**** Records to use ****
/-- A common step that is no `Wait`. -/
theorem Lockstep.attempt (h : Lockstep R u t) {st : Step} (hseq : u.seq = .exec) (hrest : u.rest = st :: L) :
    StepsTogether R u t (settle Config.hw (stepAttempt Config.hw st u)) (settle Config.hw (stepAttempt Config.hw st t)) := by
  have hrest' : t.rest = st :: (L ++ R) := by rw [h.rest, hrest]; rfl
  obtain ⟨hkind, hwire, evs, hu, ht⟩ := stepAttempt_alike (c := Config.hw) h.line.wire st
  have hline := h.line.touches hu ht hwire
  generalize stepAttempt Config.hw st u = a at hkind hu hline
  generalize stepAttempt Config.hw st t = b at hkind ht hline
  cases a with
  | done u' =>
    cases b with
    | done t' =>
      refine .inl ⟨⟨hline, ?_, .inl (hu.seq.trans hseq)⟩, hu.req, ht.req, hu.life, hu.violation⟩
      show t'.steps.drop (t'.k + 1) = u'.steps.drop (u'.k + 1) ++ R
      rw [show t'.steps = t.steps from ht.steps, show t'.k = t.k from ht.k, show u'.steps = u.steps from hu.steps,
        show u'.k = u.k from hu.k, rest_tail hrest', rest_tail hrest]
    | fault kind t' => cases hkind
  | fault kind u' =>
    cases b with
    | done t' => cases hkind
    | fault kind' t' =>
      cases hkind
      exact .inr ⟨hline.abort kind, rfl, rfl⟩

/-- While the first run has a step left, both take it together. -/
theorem Lockstep.turn (h : Lockstep R u t) (hne : u.rest ≠ []) :
    StepsTogether R u t (turn Config.hw u) (turn Config.hw t) := by
  obtain ⟨st, L, hrest⟩ := List.exists_cons_of_ne_nil hne
  have hst := getElem?_of_rest hrest
  have hst' : t.steps[t.k]? = some st := getElem?_of_rest (L := L ++ R) (by rw [h.rest, hrest]; rfl)
  have hseq' : t.seq = u.seq := h.line.2.1.symm
  rcases h.busy with hseq | ⟨hseq, L', hwait⟩
  · by_cases hw : st = .wait
    · subst hw
      simpa only [Machine.turn, hseq', hseq, stepTurn, hst, hst'] using h.sample hrest
    · simpa only [Machine.turn, hseq', hseq, stepTurn_of_step hst hw, stepTurn_of_step hst' hw] using h.attempt hseq hrest
  · simpa only [Machine.turn, hseq', hseq] using h.sample hwait

/-- At the end of its list the first run is executing. -/
theorem Lockstep.exec_of_rest_nil (h : Lockstep R u t) (hnil : u.rest = []) : u.seq = .exec := by
  rcases h.busy with hseq | ⟨-, L, hwait⟩
  · exact hseq
  · rw [hnil] at hwait
    cases hwait

theorem Lockstep.not_idle (h : Lockstep R u t) : t.seq ≠ .idle := by
  rw [← h.line.2.1]
  rcases h.busy with hseq | ⟨hseq, -⟩ <;> rw [hseq] <;> decide

end

/-- The block transition at the end of the list. -/
theorem turn_of_rest_nil {s : State} (hseq : s.seq = .exec) (hnil : s.rest = []) :
    turn Config.hw s = complete Config.hw s := by
  simp only [turn, hseq, stepTurn, getElem?_of_rest_nil hnil]

/-- The states before the end of a longer run are those of the shorter one. -/
theorem busy_before_end {n : Nat} {s s' : State} (h : step s = .next s')
    (hf : ∀ m u, m < n + 1 → Sys2Proof.core.run m s = .next u → u.seq ≠ .idle) :
    ∀ m u, m < n → Sys2Proof.core.run m s' = .next u → u.seq ≠ .idle :=
  fun m u hm hu => hf (m + 1) u (by omega) ((run_succ m h).trans hu)

/-- The second half: REFRESH in lockstep with the last steps of UPLOAD_AND_REFRESH, to the end of both. -/
theorem refresh_lockstep {bw : List Byte} (n : Nat) : ∀ {v t0 t : State}, Lockstep [] v t0 → v.req = some .refresh →
    t0.req = some (.uploadAndRefresh bw) → Sys2Proof.core.run n t0 = .next t →
    (∀ m u, m < n → Sys2Proof.core.run m t0 = .next u → u.seq ≠ .idle) →
    ∃ (m : Nat) (v' : State), Sys2Proof.core.run m v = .next v' ∧ sameLine v' t ∧ (t.seq = .idle → v'.resp = t.resp) := by
  induction n with
  | zero =>
    intro v t0 t hlock _ _ hrun _
    cases hrun
    exact ⟨0, v, rfl, hlock.line, fun hi => absurd hi hlock.not_idle⟩
  | succ n ih =>
    intro v t0 t hlock hv ht0 hrun hf
    rw [run_succ n (step_eq t0)] at hrun
    have hf' := busy_before_end (step_eq t0) hf
    have hend : ∀ {v' t' : State}, step v = .next v' → step t0 = .next t' → sameLine v' t' → t'.seq = .idle →
        v'.resp = t'.resp → ∃ (m : Nat) (v' : State), Sys2Proof.core.run m v = .next v' ∧ sameLine v' t ∧
          (t.seq = .idle → v'.resp = t.resp) := by
      intro v' t' hv' ht' hline hidle hresp
      obtain rfl := step_next_iff.mp ht'
      rw [idle_end hidle hrun hf']
      exact ⟨1, v', run_succ 0 hv', hline, fun _ => hresp⟩
    by_cases hnil : v.rest = []
    · have hnil' : t0.rest = [] := by rw [hlock.rest, hnil]; rfl
      have hseq := hlock.exec_of_rest_nil hnil
      have hv' : turn Config.hw v = _ := (turn_of_rest_nil hseq hnil).trans (complete_eq _ hv)
      have ht' : turn Config.hw t0 = _ :=
        (turn_of_rest_nil (hlock.line.2.1.symm.trans hseq) hnil').trans (complete_eq _ ht0)
      refine hend (step_eq v) (step_eq t0) (sameLine.panelTurn ?_) (by simp [ht']) (by simp [hv', ht', result])
      obtain ⟨htrace, -, hlife, hbg, hrest⟩ := hlock.line
      rw [hv', ht']
      exact ⟨by simp [htrace], rfl, hlife, hbg, hrest⟩
    · rcases (hlock.turn hnil).panelTurn with ⟨hlock', hreq, hreq', -⟩ | ⟨hline, hidle, hresp⟩
      · obtain ⟨m, v', hrun', hend'⟩ := ih hlock' (hreq.trans hv) (hreq'.trans ht0) hrun hf'
        exact ⟨m + 1, v', (run_succ m (step_eq v)).trans hrun', hend'⟩
      · exact hend (step_eq v) (step_eq t0) hline hidle hresp

/-- An executing UPLOAD_FRAME at the end of its list completes, and the REFRESH accepted then is in lockstep with the rest of
UPLOAD_AND_REFRESH: its violation test asks for the same lifecycle. -/
theorem refresh_starts_lockstep {bw : List Byte} {u t : State} (hlock : Lockstep (refreshSteps Config.hw) u t)
    (hnil : u.rest = []) (hu : u.req = some (.uploadFrame bw)) (hviol : u.life ≠ .ready → u.violation = true) :
    ∃ u' v, step u = .next u' ∧ u'.seq = .idle ∧ u'.resp = some .ok ∧ exec .refresh u' = .next v ∧ Lockstep [] v t ∧
      v.req = some .refresh := by
  have hseq := hlock.exec_of_rest_nil hnil
  have hturn : turn Config.hw u = _ := (turn_of_rest_nil hseq hnil).trans (complete_eq _ hu)
  have hidle : (panelTurn Config.hw (turn Config.hw u)).seq = .idle := by rw [hturn, panelTurn_seq]
  obtain ⟨w, -, hexec⟩ := exec_of_request (i := .refresh) rfl (panelTurn Config.hw (turn Config.hw u))
  rw [offerRequest_of_idle w _ hidle] at hexec
  refine ⟨_, _, step_eq u, hidle, by rw [hturn, panelTurn_resp]; rfl, hexec, ⟨?_, ?_, .inl rfl⟩, rfl⟩
  · obtain ⟨htrace, hseq', hlife, hbg, hviolation, hrest⟩ := hlock.line
    have hsame : (u.violation || violates Config.hw .refresh u.life) = u.violation := by
      cases hv : u.violation with
      | true => rfl
      | false =>
        have hready : u.life = .ready := by
          by_contra hne
          rw [hviol hne] at hv
          cases hv
        rw [hready]
        rfl
    rw [hturn]
    exact ⟨by simp only [acceptRequest_trace, panelTurn_trace, lineEvents_append, lineEvents_respond, lineEvents_accept,
        htrace, List.append_nil], hseq.symm.trans hseq', by simpa [lifeAfter] using hlife, by simpa [bgAfter] using hbg,
      by simpa [lifeAfter, hsame] using hviolation, by simpa using hrest⟩
  · rw [hlock.rest, hnil]
    simp [State.rest, stepList]

/-- The first half: UPLOAD_FRAME in lockstep with UPLOAD_AND_REFRESH, and, once it has completed, REFRESH. -/
theorem upload_lockstep {bw : List Byte} (n : Nat) : ∀ {u t0 t : State}, Lockstep (refreshSteps Config.hw) u t0 →
    u.req = some (.uploadFrame bw) → t0.req = some (.uploadAndRefresh bw) → (u.life ≠ .ready → u.violation = true) →
    Sys2Proof.core.run n t0 = .next t → (∀ m w, m < n → Sys2Proof.core.run m t0 = .next w → w.seq ≠ .idle) →
    (∃ (m : Nat) (u' : State), Sys2Proof.core.run m u = .next u' ∧ sameLine u' t) ∨
      ∃ (m m' : Nat) (u' v v' : State), Sys2Proof.core.run m u = .next u' ∧ u'.seq = .idle ∧ u'.resp = some .ok ∧
        exec .refresh u' = .next v ∧ Sys2Proof.core.run m' v = .next v' ∧ sameLine v' t ∧
        (t.seq = .idle → v'.resp = t.resp) := by
  induction n with
  | zero =>
    intro u t0 t hlock _ _ _ hrun _
    cases hrun
    exact .inl ⟨0, u, rfl, hlock.line⟩
  | succ n ih =>
    intro u t0 t hlock hu ht0 hviol hrun hf
    by_cases hnil : u.rest = []
    · obtain ⟨u', v, hstep, hidle, hresp, hexec, hlock', hv⟩ := refresh_starts_lockstep hlock hnil hu hviol
      obtain ⟨m, v', hrun', hline, hend⟩ := refresh_lockstep (n + 1) hlock' hv ht0 hrun hf
      exact .inr ⟨1, m, u', v, v', run_succ 0 hstep, hidle, hresp, hexec, hrun', hline, hend⟩
    · rw [run_succ n (step_eq t0)] at hrun
      have hf' := busy_before_end (step_eq t0) hf
      rcases (hlock.turn hnil).panelTurn with ⟨hlock', hreq, hreq', hlife, hviolation⟩ | ⟨hline, hidle, -⟩
      · rcases ih hlock' (hreq.trans hu) (hreq'.trans ht0) (by rwa [hlife, hviolation]) hrun hf' with
          ⟨m, u', hrun', hline⟩ | ⟨m, m', u', v, v', hrun', hrest⟩
        · exact .inl ⟨m + 1, u', (run_succ m (step_eq u)).trans hrun', hline⟩
        · exact .inr ⟨m + 1, m', u', v, v', (run_succ m (step_eq u)).trans hrun', hrest⟩
      · rw [idle_end hidle hrun hf']
        exact .inl ⟨1, _, run_succ 0 (step_eq u), hline⟩

/-- Settles O30: both requests start in lockstep, with REFRESH's steps still to come in the single run. -/
theorem uploadAndRefreshIsUploadThenRefresh : Obligations.UploadAndRefreshIsUploadThenRefresh := by
  intro bw s s1 s2 t n hs h1 h2 hrun hf
  have accepted : ∀ {i : Instr} {r : Request} {s' : State}, i.request? = some r → exec i s = .next s' →
      s' = acceptRequest Config.hw r s := by
    intro i r s' hr hexec
    obtain ⟨w, -, he⟩ := exec_of_request hr s
    rw [he, offerRequest_of_idle w r hs] at hexec
    exact (Host.Outcome.next.inj hexec).symm
  obtain rfl := accepted rfl h1
  obtain rfl := accepted rfl h2
  refine upload_lockstep n ⟨?_, ?_, .inl rfl⟩ rfl rfl (fun hne => ?_) hrun hf
  · exact ⟨by simp, rfl, rfl, rfl, rfl, rfl, rfl, rfl, rfl, rfl, rfl⟩
  · rfl
  · have hne' : s.life ≠ .ready := hne
    simp [violates, hne']

end Sys2Proof.Machine
end

section
/-! PROOFS. The busy handshake and the reset pulse (42_transport_busy_fsm.md R173 to R175, 45_panel_reference_model.md R253,
R255): O40 and O42. -/

namespace Sys2Proof.Machine

/-! ### One sample of the busy line (R174, R175) -/

/-- Where the next transition samples the busy line, the step is that sample and the panel's turn. -/
theorem step_of_sampling {s : State} (hs : s.seq = .wait ∨ (s.seq = .exec ∧ s.steps[s.k]? = some .wait)) :
    step s = .next (panelTurn Config.hw (sampleBusy Config.hw s)) := by
  rcases hs with hs | ⟨hs, hst⟩
  · exact step_of_wait hs
  · have hturn : turn Config.hw s = sampleBusy Config.hw s := by simp only [turn, hs, stepTurn, hst]
    rw [step_eq, hturn]

section
variable {c : Cfg} {s : State}

/-- A sample at the idle level completes the step. -/
theorem sampleBusy_of_idle {l : Level} (hdraw : s.env.drawBusy.1 = .level l) (hl : l = c.busyIdleLevel) :
    sampleBusy c s =
      { (({ s with env := s.env.drawBusy.2 }).emit c (.busySample .idle)).advance with seq := .exec } := by
  simp [sampleBusy, hdraw, idleLevel, hl]

/-- A failed sample aborts. -/
theorem sampleBusy_of_fault (hdraw : s.env.drawBusy.1 = .fault) :
    sampleBusy c s = abort c .busyInput { s with env := s.env.drawBusy.2 } := by
  simp [sampleBusy, hdraw]

/-- A sample sends no byte and drives no line (R60, R179). -/
theorem sampleBusy_sends_nothing (c : Cfg) (s : State) : commandStream (sampleBusy c s).trace = commandStream s.trace ∧
    (sampleBusy c s).dc = s.dc ∧ (sampleBusy c s).rst = s.rst := by
  have hstream : ∀ evs : List Event, (∀ e ∈ evs, e.isBytes = false) →
      commandStream (s.trace ++ evs) = commandStream s.trace := by
    intro evs h
    have hnil : evs.filter Event.isBytes = [] := List.filter_eq_nil_iff.mpr (by simpa using h)
    simp only [commandStream, List.filter_append, hnil, List.append_nil]
  cases hdraw : s.env.drawBusy.1 with
  | fault =>
    rw [sampleBusy_of_fault hdraw, abort_eq]
    exact ⟨hstream _ (by simp [Event.isBytes]), rfl, rfl⟩
  | level l =>
    by_cases hl : l = c.busyIdleLevel
    · rw [sampleBusy_of_idle hdraw hl]
      exact ⟨hstream _ (by simp [Event.isBytes]), rfl, rfl⟩
    · rw [sampleBusy_of_busy hdraw hl]
      exact ⟨hstream _ (by simp [Event.isBytes]), rfl, rfl⟩

end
****
Tell how many lines of the records above hold "false", giving the number and nothing else.

2